Combined with stronger cross-sector collaboration, AI-driven technology can help to strengthen the talent pipeline, accelerate skill development and deliver the skills the sector urgently needs.
2. Vulnerability management needs to move to continuous exposure reduction
As adversaries utilize generative and agentic AI to elevate their tactics, increasing the sophistication, scale and speed of attacks, traditional vulnerability management may no longer be sufficient.
This reactive cycle of periodically scanning, patching and reporting with manual remediation creates delays in response times, only offers basic defense and makes it more challenging to prioritize and innovate in hybrid environments.
Moving toward a Continuous Threat Exposure Management (CTEM) approach provides organizations with real-time visibility of assets and vulnerabilities before they can be exploited.
The effectiveness of CTEM depends on integrated AI-powered risk prioritization and coordinated remediation workflows that span IT and security functions.
This can help reduce the mean time to remediate and shift focus from compliance-driven reporting to measurable risk reduction. In turn, organizations can strengthen resilience and support innovation without increasing their exposure.

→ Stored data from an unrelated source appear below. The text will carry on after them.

-- ==== Sys2Proof/Laws/PerInstr.lean ====
section
/-!
SUPPORT. Facts about every instruction as syntax, one lemma per constructor.
-/

namespace Sys2Proof.Laws

/-- The request word of an instruction fits its path's format (spec/30_encoding.md R48, R49). -/
def EncodeFits.Statement (i : Instr) : Prop := encode i < 2 ^ i.path.requestBits

theorem EncodeFits.narrow (a b : Byte) : EncodeFits.Statement (.narrow a b) := (concat a b).isLt

theorem EncodeFits.wide (a b : Half) : EncodeFits.Statement (.wide a b) := (concat a b).isLt

/-- Every instruction is well formed (spec/30_encoding.md R47). -/
def IsWellFormed.Statement (i : Instr) : Prop := i.wf = true

theorem IsWellFormed.narrow (a b : Byte) : IsWellFormed.Statement (.narrow a b) := rfl

theorem IsWellFormed.wide (a b : Half) : IsWellFormed.Statement (.wide a b) := rfl

end Sys2Proof.Laws
end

3. Modern deepfake detection is now essential to brand trust
Trust has become the new attack vector. From cloning voices to synthetic multimodal impersonation (audio, video, text and images), adversaries are using AI-generated deepfakes to commit fraud and spread disinformation across industries from financial services and government to critical infrastructure.
A single cyberattack could cause major financial, operational and reputational damage.
However, traditional security frameworks were not designed to identify content-based deception, creating a blind spot for security teams.
Whether preventing social engineering attacks or protecting the integrity of digital communications, deepfake detection has become a strategic imperative – requiring modern security strategies and tools to restore trust.
AI-powered defenses, stronger communication protocols and cross-sector threat intelligence can help restore trust and strengthen cyber resilience.
Adaptive deepfake engines that are embedded across identity workflows and incident response would continuously operate and evolve as new impersonation techniques emerge, flagging suspicious content in real-time, triaging alerts and logging incidents with rich metadata for investigation and compliance audit trails.
Organizations need to invest in deepfake detection and response capabilities to safeguard trust and stakeholder confidence.
4. Post-quantum security must become a strategic priority
Quantum computing is moving steadily from theory toward practical application, with significant implications for cybersecurity. Once sufficiently advanced, quantum machines could break widely used public-key cryptographic systems such as RSA.
Adversaries are already pursuing “harvest now, decrypt later” strategies, collecting encrypted data with the expectation of decrypting it in the future.
As a result, the transition to quantum-resistant cryptography is increasingly a board-level issue with the National Institute of Standards and Technology (NIST) having stressed the urgency of adopting post-quantum cryptography (PQC) and mapping quantum-vulnerable assets.
Organizations should begin preparing through phased, crypto-agile strategies that assess cryptographic dependencies, test NIST-selected PQC algorithms and build flexibility into security architectures to support future updates. Early preparation will reduce long-term risk and strengthen business continuity planning.
Summary
Cybersecurity must be reimagined with AI technologies, strong governance and operational discipline and rapid skill and capability development. Enabling proactive security and risk management, improving resilience and building stakeholder trust and confidence.
The organizations best positioned for 2026 and beyond will be those that prioritize unified enterprise-wide visibility and risk reduction, simplify complex cybersecurity stack into integrated security fabric and ensure long-term preparedness in a fast-changing complex threat landscape.